Table 1 The FAIR guiding principles for scientific data management and stewardship [from (Wilkinson et al. 2016)]
Specific to data sharing with respect to the 3Rs, the NTP Interagency Center for Evaluation of Alternative Toxicological Methods (NICEATM) has built the Integrated Chemical Environment (ICE: https://ice.ntp.niehs.nih.gov/) to apply FAIR principles to both non-animal in vitro and in silico data as well as legacy in vivo animal data (Bell et al. 2017). The data integrator portion of ICE is a portal through which users can compare alternative approaches and build predictive models using the existing animal data as anchoring endpoints, to help establish scientific confidence in new approaches. In coordination with the Interagency Coordinating Committee for the Validation of Alternative Methods (ICCVAM), and the 16 federal agencies who sit on the committee, NICEATM is also helping to develop a U.S. Strategic Roadmap for Modernizing Safety Testing of Chemicals and Medical Products (https://ntp.niehs.nih.gov/go/natl-strategy). One of the strategic goals of the roadmap is to foster the use of efficient, flexible, and robust practises to establish confidence in new methods (Casey 2016).

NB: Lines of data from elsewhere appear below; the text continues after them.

-- ==== Sys2Proof/Syntax.lean ====
section
/-! DEFINITION. The commands of the AET-6448: one constructor per row of the operation table, with the row's operands.
A Desk command row carries its request; an event row carries what the environment or a unit decided (a measured value, a
received message, which object). -/

namespace Sys2Proof
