-- ==== Sys2Proof/Config.lean ====
section
/-! DEFINITION. What an implementation fixes and what the spec leaves open: values that no proof can see (`opaque`, each
applied to plain data), and the identities the spec names without giving their places. -/

namespace Sys2Proof.Config

/-- A free value of `w` bits, drawn by the counter of the state (log 7). -/
opaque freeBits (w : Nat) (n : Nat) : BitVec w

/-- A free integer, drawn by the counter of the state (log 7). -/
opaque freeInt (n : Nat) : Int

/-- How far an island's replica of the time of day lies from TIME's at a system tick, before it is brought into the bound that
R14 gives (log 59). -/
opaque replica (island tick : Nat) : Int

/-- The order code is "E"; else it is "C" (R339, R434: by OTP; log 8). -/
opaque orderE : Bool

/-- The serial number that the factory block holds (R430, R434; log 8). -/
opaque serial : Word64

/-- What the Catalogue record 0x0013 gives for an island of R12: the voltage (mV) that its clock needs, and its ratio K in
1/1,000 (R416, R448 name both; the record's layout is open, log 43). -/
opaque curveMv (rec : List Byte) (island : Nat) : Nat
opaque ringRatio (rec : List Byte) (island : Nat) : Nat

/-- The detection threshold of the dispersion search (R60, which gives no value), in units of the clock-tone metric. -/
opaque cdThreshold : Nat

/-- The amplitude response at a frequency point that Factory record 0x0002 gives, 0.01 dB (R98, R448 name it; layout: log 43). -/
opaque dacResponse (rec : List Byte) (point : Nat) : Int

/-- The full-scale compensation that the coefficients of Factory record 0x0003 give a converter (8 × carrier + converter) at a
temperature (R38, R448 name them; the record's layout is open, log 43). -/
opaque fullScale (rec : List Byte) (conv : Nat) (temp : Int) : Int

/-- The arbitrary content of a stored symbol that nothing has written since the n-th loss of contents (R246; log 11). -/
opaque powerUpSymbol (n addr : Nat) : Byte

/-- Where in a join period of `n` volumes the hub's join window begins (R147 gives its length and period; log 31). -/
opaque joinPhase (n : Nat) : Nat

/-- OTP (R430): the device secret (log 8). -/
opaque deviceSecret : BitVec 256

/-- OTP (R430): the four signer slots, the factory block and its digest; the version of the boot ROM (R441; log 8). -/
opaque otpSigner (k : Nat) : BitVec 256
opaque factoryBlock : List Byte
opaque factoryDigest : BitVec 256
opaque romVersion : Word32

/-- Does the min-sum product round up when it leaves a fraction of r/16 (R117, which gives no rounding; log 66)? -/
opaque minSumUp (r : Nat) : Bool

/-- The bits of overhead periods past the end of the overhead block (R161, R163; log 68). -/
opaque ohPad (i : Nat) : Bool

/-- The demapper (R68, which names its inputs and gives no formula; log 67): the 5-bit LLR of a bit level and the hard decision of a
higher one, from the format and entropy of the loading table, the subcarrier's SNR (1/256 dB) and the component as equalised. -/
opaque llr (fmt entropy : Nat) (snr : Int) (level : Nat) (y : Int) : BitVec 5
opaque hardLevel (fmt entropy : Nat) (snr : Int) (level : Nat) (y : Int) : Bool

/-- The outer code (R166; the spec names a zipper code and gives no construction; log 67): the coded folio from the payload areas of
this folio and those before it; its decoding from what the receive queue held for this folio and those before it, with the bits
corrected in all and in levels 2 and 3, and the blocks with rows left unsatisfied (R77, R131). -/
opaque outerEncode (areas : List (List Byte)) : List Byte
structure OuterOut where
  payload : List Byte
  corrected : Nat
  level2 : Nat
  level3 : Nat
  blocks : Nat
deriving Inhabited
opaque outerDecode (slots : List (List Byte)) : OuterOut

/-- The distribution matcher (R83, R110; no algorithm given; log 67): the information bits of the i-th codeword that begins in a
folio, and its upper-level bits, from the coded folio, the LDPC rate and the loading table. -/
opaque matchedInfo (coded : List Byte) (rate : Nat) (table : List Nat) (i : Nat) : List Byte
opaque matchedUpper (coded : List Byte) (rate : Nat) (table : List Nat) (i : Nat) : List Bool

/-- The payload type that the mapping provisioning gives an ODU (R196), by kind of tributary: 0 ODUflex by IMP, 1 ODU4,
2 ODUflex by GMP, 3 an ODUCn or ODUCm that is demultiplexed (values of ITU-T G.709; log 33). -/
opaque mappingPt (kind : Nat) : Nat

/-- The test access port's codes (R509 names the instructions; their codes, the length of the instruction register, the bits that it
captures above the two of IEEE 1149.1, the boundary register and what it captures are open; log 55). -/
opaque irLength : Nat
opaque irCapture (i : Nat) : Bool
opaque tapIns (code : Nat) : TapIns
opaque boundaryCells : Nat
opaque boundarySample (n i : Nat) : Bool

end Sys2Proof.Config
end

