-- ==== Sys2Proof/Machine/StateClient.lean ====
section
/-! DEFINITION. State of the Interloan channel (06_interloan.md), the folio and line encryption (07_folio_encryption.md), the
client framers (08_client_framers.md) and mapping, switching and protection (09_mapping_protection.md). Defaults are the
values after a full reset. -/

namespace Sys2Proof.Machine

/-- A burst queued for sending (R142, R143). -/
structure Burst where
  typ : Nat
  dst : Nat
  seq : Nat
  payload : List Byte
deriving DecidableEq, Repr

/-- A QPSK symbol by its two bits: the component of each is (1 − 2b)/√2 (R138, R139). -/
structure Qpsk where
  i : Bool
  q : Bool
deriving DecidableEq, Repr

/-- A QPSK symbol of both polarisations. -/
structure DualQpsk where
  x : Qpsk
  y : Qpsk
deriving DecidableEq, Repr

/-- A burst as sent on a tone (R134, R137, R140): grid position of its first preamble symbol, its header, payload and CRCs as
scrambled (R139), its symbols from the first of sequence A, and the tone power level, 0.01 dB. -/
structure AirBurst where
  pos : Nat
  bytes : List Byte
  syms : List DualQpsk
  power : Int
deriving DecidableEq, Repr

/-- A SCHED as a leaf received it (R145): volume described, join window, owners, advance of this leaf (none: not ranged). -/
structure Sched where
  vol : Nat
  join : Bool
  owner : List Nat
  adv : Option Nat
deriving DecidableEq, Repr

/-- A MGMT datagram received (R142, R348). -/
structure Datagram where
  src : Nat
  dst : Nat
  tone : Nat
  seq : Nat
  stamp : Stamp
  evm : Int
  payload : List Byte
deriving DecidableEq, Repr

/-- The receiver of a tone (R152). -/
inductive ToneState where
  | off | idle | preamble | train | header | payload
deriving DecidableEq, Repr

/-- Quality of one source on a tone (R156, R159). -/
structure EvmStat where
  last : Int := 0
  worst : Int := 0
  sum : Int := 0
  count : Nat := 0
deriving DecidableEq, Repr

/-- A service tone of a carrier (R134 to R159). -/
structure Tone where
  st : ToneState := .off
  /-- The burst being received: M of its detection in 2^-16 and its frequency hypothesis, preamble start and present time in tone
  symbols, frequency as frozen (Hz), Jones matrix times 2 as solved (R149 to R151), header fields, TX_POS, and the instant of its first
  header symbol in 2^-16 ns (R155). -/
  det : Nat := 0
  hyp : Nat := 0
  freq : Int := 0
  jones : List (Int × Int) := []
  txPos : Nat := 0
  stamp : Nat := 0
  start : Nat := 0
  clock : Nat := 0
  typ : Nat := 0
  src : Nat := 0
  dst : Nat := 0
  ranged : Bool := false
  seq : Nat := 0
  len : Nat := 0
  /-- An item of the burst arrived poisoned (R154). -/
  poisoned : Bool := false
  /-- The held detection (R152): its M, hypothesis and preamble start. -/
  held : Option (Nat × Nat × Nat) := none
  noiseRaised : Bool := false
  noiseX : Int := 0
  noiseY : Int := 0
  /-- First slot of the sender's grid, volume × 16 + slot, that its own bursts and guards leave free (R143). -/
  freeAt : Nat := 0
  sending : Option AirBurst := none
  detections : Nat := 0
  delivered : List Nat := List.replicate 5 0
  abandoned : Nat := 0
  captured : Nat := 0
  collisions : Nat := 0
  trainFails : Nat := 0
  headerErrs : Nat := 0
  payloadErrs : Nat := 0
  poisonedCount : Nat := 0
  sent : List Nat := List.replicate 5 0
  evm : List (Nat × EvmStat) := []
deriving DecidableEq, Repr

/-- A leaf as the hub knows it (R146 to R148). -/
structure LeafEntry where
  advance : Int := 0
  ranged : Bool := false
deriving DecidableEq, Repr

/-- Interloan of one carrier (R132 to R159). -/
structure Interloan where
  tones : Vector Tone 4 := Vector.replicate 4 {}
  /-- Send queue, oldest first; at most 32 per type (R143). -/
  queue : List Burst := []
  /-- Next SEQ for each type (R140). -/
  nextSeq : List Nat := List.replicate 5 0
  /-- MGMT receive store, oldest first (R348). -/
  store : List Datagram := []
  /-- OWNER table in force and the one that waits for a slot boundary (R145, R158). -/
  owner : List Nat := List.replicate 64 0xFF
  ownerNext : Option (List Nat) := none
  leaves : Vector LeafEntry 16 := Vector.replicate 16 {}
  /-- SCHEDs a leaf holds for volumes not yet past, its advance and whether it is ranged (R145, R146). -/
  scheds : List Sched := []
  advance : Nat := 0
  ranged : Bool := false
  /-- Slot at which an unranged leaf sends its JOIN (R147). -/
  joinDue : Option Nat := none
  /-- The last slot boundary of the sender's grid, volume × 16 + slot. -/
  slot : Nat := 0
  /-- Last EVM figure for each SRC, 1/256 dB (R140, R156). -/
  evmBy : List (Nat × Int) := []
  joinRx : Nat := 0
  joinIgnored : Nat := 0
  schedMissed : Nat := 0
  mgmtDrops : Nat := 0
  sendRefused : Nat := 0
deriving DecidableEq, Repr
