/-- Encode an object selector (R332). -/
def obj (kind index sub sub2 : Nat) : Nat := kind + 256 * index + 65536 * sub + 16777216 * sub2

/-- The object of a carrier as a whole, a group, a lane, a bond (R332). -/
def objDevice : Nat := 0
def objCarrier (c : Nat) : Nat := obj 1 c 0xFF 0
def objGroup (c g : Nat) : Nat := obj 1 c g 0
def objLane (l : Nat) : Nat := obj 4 l 0 0
def objBond (b : Nat) : Nat := obj 5 b 0 0
def objOdum (c g sl : Nat) : Nat := obj 6 c g sl
def objProt (g : Nat) : Nat := obj 7 g 0 0
def objPool (p : Nat) : Nat := obj 3 p 0xFF 0
def objReader (p r : Nat) : Nat := obj 3 p r 0
def objStack (st ch bk : Nat) : Nat := obj 8 st ch bk
def objTime : Nat := obj 9 0 0 0
def objLink (c g : Nat) : Nat := obj 10 c g 0
def objConv (c k sl : Nat) : Nat := obj 2 c k sl
def objMonitor (ch : Nat) : Nat := obj 11 0 ch 0
def objSensor (n : Nat) : Nat := obj 11 1 n 0
def objDomain (d : Nat) : Nat := obj 12 d 0 0
def objMate : Nat := obj 13 0 0 0

/-- A carrier number from a byte. -/
def carrierOf (n : Nat) : Fin 2 := if n = 1 then 1 else 0

/-- A group number from a byte. -/
def groupOf (n : Nat) : Fin 16 := ⟨n % 16, Nat.mod_lt _ (by decide)⟩

/-- Does the mode in force have a line (R3, R332)? -/
def hasLine (s : State) : Bool :=
  match s.dev.mode with
  | none => false
  | some .framer => false
  | some _ => true

/-- Are several groups assigned to a carrier (R3, R343): HUB and LEAF only? -/
def multiGroup (s : State) : Bool :=
  match s.dev.mode with
  | some .hub => true
  | some .leaf => true
  | _ => false

/-- Does a group number exist in the mode in force (R332, R343; DEDUCED, log 12)? -/
def groupExists (s : State) (g : Nat) : Bool := if multiGroup s then g < 16 else g == 0

/-- Does OBJ have a shape and name an object that exists in the mode in force (R332)? Only PROT.PROVISION and its reading form take a
protection group that is not provisioned (R336; log 12). -/
def shapeOk (s : State) (k i sub sub2 : Nat) : Shape → Bool
  | .device => k == 0 && i == 0 && sub == 0 && sub2 == 0
  | .carrier => k == 1 && i < 2 && sub == 0xFF && sub2 == 0 && hasLine s
  | .group => k == 1 && i < 2 && groupExists s sub && sub2 == 0 && hasLine s
  | .convAll => k == 2 && i < 2 && sub == 0xFF && sub2 == 0xFF && hasLine s
  | .conv => k == 2 && i < 2 && sub < 8 && sub2 == 0xFF && hasLine s
  | .slice => k == 2 && i < 2 && sub < 8 && sub2 < 132 && hasLine s
  | .pool => k == 3 && i < 8 && sub == 0xFF && sub2 == 0
  | .reader => k == 3 && i < 8 && sub < 12 && sub2 == 0
  | .lane => k == 4 && i < 48 && sub == 0 && sub2 == 0
  | .mateLane => k == 4 && 32 ≤ i && i < 48 && sub == 0 && sub2 == 0
  | .bond => k == 5 && i < 48 && sub == 0 && sub2 == 0
  | .odum => k == 6 && i < 2 && groupExists s sub && sub2 ≤ 32 && hasLine s
  | .prot => k == 7 && i < 16 && groupExists s i && sub == 0 && sub2 == 0 && hasLine s
  | .protIn => k == 7 && i < 16 && (getNat {} s.prot i).exists_ && sub == 0 && sub2 == 0
  | .stacks => k == 8 && (i < 4 || i == 0xFF) && (sub < 16 || sub == 0xFF) && (sub2 < 32 || sub2 == 0xFF)
  | .time => k == 9 && i == 0 && sub == 0 && sub2 == 0
  | .link => k == 10 && i < 2 && groupExists s sub && sub2 == 0 && hasLine s
  | .monitor => k == 11 && i == 0 && sub < 64 && sub2 == 0
  | .sensor => k == 11 && i == 1 && sub < 32 && sub2 == 0
  | .domain => k == 12 && i < 20 && sub == 0 && sub2 == 0
  | .mate => k == 13 && i == 0 && sub == 0 && sub2 == 0

/-- Does a request's OBJ suit its command (R332)? -/
def objOk (s : State) (c : CmdInfo) (q : Request) : Bool :=
  c.shapes.any (shapeOk s (objKind q) (objIndex q) (objSub q) (objSub2 q))

/-- The function a request addresses (R319; Function column). -/
def fnOf (r : FnRule) (q : Request) : Fn :=
  let c := carrierOf (objIndex q)
  match r with
  | .device => .device
  | .census => .census
  | .carrier => if objKind q = 0 then .device else .carrier c
  | .conv => .conv c (objSub q)
  | .group => .group c (objSub q)
  | .pool => if objKind q = 3 then .pool (objIndex q) else .carrier c
  | .bond => if objKind q = 6 then .odum c (objSub q) else .bond (objIndex q)
  | .container =>
    if objKind q = 0 then .container (byteAt q.body 4) (byteAt q.body 5) (byteAt q.body 6)
    else if objKind q = 5 then .container 1 (objIndex q) 0
    else .container 0 (objIndex q) (objSub q)
  | .dest => .dest (byteAt q.body 8) (byteAt q.body 9) (natAt q.body 10 2)
  | .prot => .prot (objIndex q)
  | .stacks => .stacks
  | .time => .time
  | .link => .link c (objSub q)
  | .lane => .lane (objIndex q)
  | .mateLink => .mateLink
  | .domain => .domain (objIndex q)
  | .monitors => .monitors
  | .monChannel => .monChannel (objIndex q) (objSub q)
  | .sensor => .sensor
  | .firmware => .firmware
  | .catalogue => .catalogue
  | .safety => .safety
  | .mate => .mate

/-- The function of a request of an opcode; `SWITCH.DISCONNECT` carries its destination at offset 4 (R349). -/
def fnOfOp (c : CmdInfo) (q : Request) : Fn :=
  if c.op = 0x0911 then .dest (byteAt q.body 4) (byteAt q.body 5) (natAt q.body 6 2) else fnOf c.fn q

/-- Is a function the object `o` or contained in it (R323)? A carrier contains its converters, groups, line ODUCm and
Colophon links; the eight converters addressed together contain each. -/
def within (o f : Fn) : Bool :=
  o == f ||
  match o, f with
  | .carrier c, .conv c' _ => c == c'
  | .carrier c, .group c' _ => c == c'
  | .carrier c, .odum c' _ => c == c'
  | .carrier c, .link c' _ => c == c'
  | .carrier c, .container 0 c' _ => c.val == c'
  | .conv c 0xFF, .conv c' _ => c == c'
  | _, _ => false

/-- A terminating command (R323). -/
def terminating (op : Nat) (q : Request) : Bool :=
  op == 0x0203 || (op == 0x0503 && bit (byteAt q.body 4) 0) || op == 0x0802 || op == 0x0C02 || op == 0x0902
    || op == 0x0911 || (op == 0x0920 && bit (byteAt q.body 5) 0) || (op == 0x1201 && byteAt q.body 4 == 0)

end Sys2Proof.Machine
end

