def execShadowTimeout (c : Fin 2) (k : Fin 8) (s : State) : Out := .next (shadowTimeout c k s)

/-- MEASUREMENT_RUN_END (R39): the run's data are kept for a slice being measured. No run chooses elements that R36 does not
allow. -/
def runEnd (c : Fin 2) (k : Fin 8) (sl : Nat) (r : MeasRun) (s : State) : State :=
  onConv c k (fun x =>
    let mine := x.runs.filter fun y => y.1 == sl
    if (x.measured = some sl ∨ x.rot = .foreground) ∧ mine.length < 2 ∧ (r.noSel || selOk k.val r.sel.toNat) = true then { x with runs := x.runs ++ [(sl, r)] } else x) s

def execMeasurementRunEnd (c : Fin 2) (k : Fin 8) (sl : Fin 132) (r : MeasRun) (s : State) : Out :=
  .next (runEnd c k sl.val r s)

/-- The outcome of a measurement (R39). -/
inductive MeasOut where
  | fit (sel : Nat)
  | unfit
  | failed
deriving DecidableEq, Repr

/-- Do residuals meet R36: DAC (converters 0 to 3) or ADC? -/
def residualsOk (k : Fin 8) (r : MeasRun) : Bool :=
  r.r1.natAbs ≤ (if k.val < 4 then 40 else 30) && r.r2.natAbs ≤ (if k.val < 4 then 25 else 15) && r.r3.natAbs ≤ 10
    && r.r4.natAbs ≤ 30

/-- Judge two runs (R39). The slice is unfit when neither run finds a selection; where only one does, the first run's word with
the second run's residuals decides, and the bandwidth is the second run's (log 61). -/
def judgeRuns (s : State) (c : Fin 2) (k : Fin 8) (a b : MeasRun) : MeasOut :=
  if (a.off - b.off).natAbs > convPar s c k 0x40 ∨ (a.gain - b.gain).natAbs > convPar s c k 0x41
      ∨ (a.skew - b.skew).natAbs > convPar s c k 0x42 then .failed
  else if a.noSel ∧ b.noSel then .unfit
  else if residualsOk k b ∧ b.bw.natAbs ≤ 300 then .fit a.sel.toNat
  else .failed

/-- The outcome of a slice's measurement once both runs have ended. -/
def measOutcome (s : State) (c : Fin 2) (k : Fin 8) (sl : Nat) : Option MeasOut :=
  match (s.conv c k).runs.filter fun y => y.1 == sl with
  | [a, b] => some (judgeRuns s c k a.2 b.2)
  | _ => none

/-- SLICE_MEASUREMENT_END (R44): the rows of MEASURE and SPARE_MEASURE. -/
def measurementEnd (c : Fin 2) (k : Fin 8) (s : State) : State :=
  let x := s.conv c k
  match x.measured with
  | none => s
  | some m =>
    match measOutcome s c k m with
    | none => s
    | some o =>
      let isFail := o = .failed
      let n := x.fails.getD m 0 + 1
      let out := o = .unfit ∨ (isFail ∧ convPar s c k 0x50 ≤ n)
      let s1 := onConv c k (fun x => { x with
        measFails := if isFail then bump x.measFails else x.measFails
        fails := if isFail then x.fails.set m n else if o = .unfit then x.fails else x.fails.set m 0
        selection := match o with
          | .fit sel => x.selection.set m sel
          | _ => x.selection }) s
      match x.rot with
      | .measure =>
        if out then measuredLost c k s1 else onConv c k (fun x => { x with rot := .shadowOut, runs := [] }) s1
      | .spareMeasure =>
        let s2 := onConv c k (fun x => { (x.setRole m .spare).clearVisit with rot := .gap, visits := bump x.visits }) s1
        if out then retireSlice c k m 0xFF s2 else s2
      | _ => s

Some specific objectives related to this goal include identifying and collating sources of high-quality human toxicological and exposure data, creating centralized data access points that are publicly available and easily accessible, actively soliciting the submission and collation of parallel data from existing animal studies and new alternative methods, and leveraging partnerships and complimentary initiatives, all of which necessitate FAIR data sharing practises.
Certain aspects of the FAIR principles are especially challenging, for both NIH and the broader scientific community. Interoperability and reusability of data depend largely upon the questions at hand, and require agreement and coordination across many parties. There are other, purely practical, issues that arise due to the size of datasets and policies around sensitive information that result in situations where the data may not be movable, and computation must be moved to the data. Further, under the reality of finite resources, the scientific community must guide prioritization of data storage, access, analysis, and maintenance.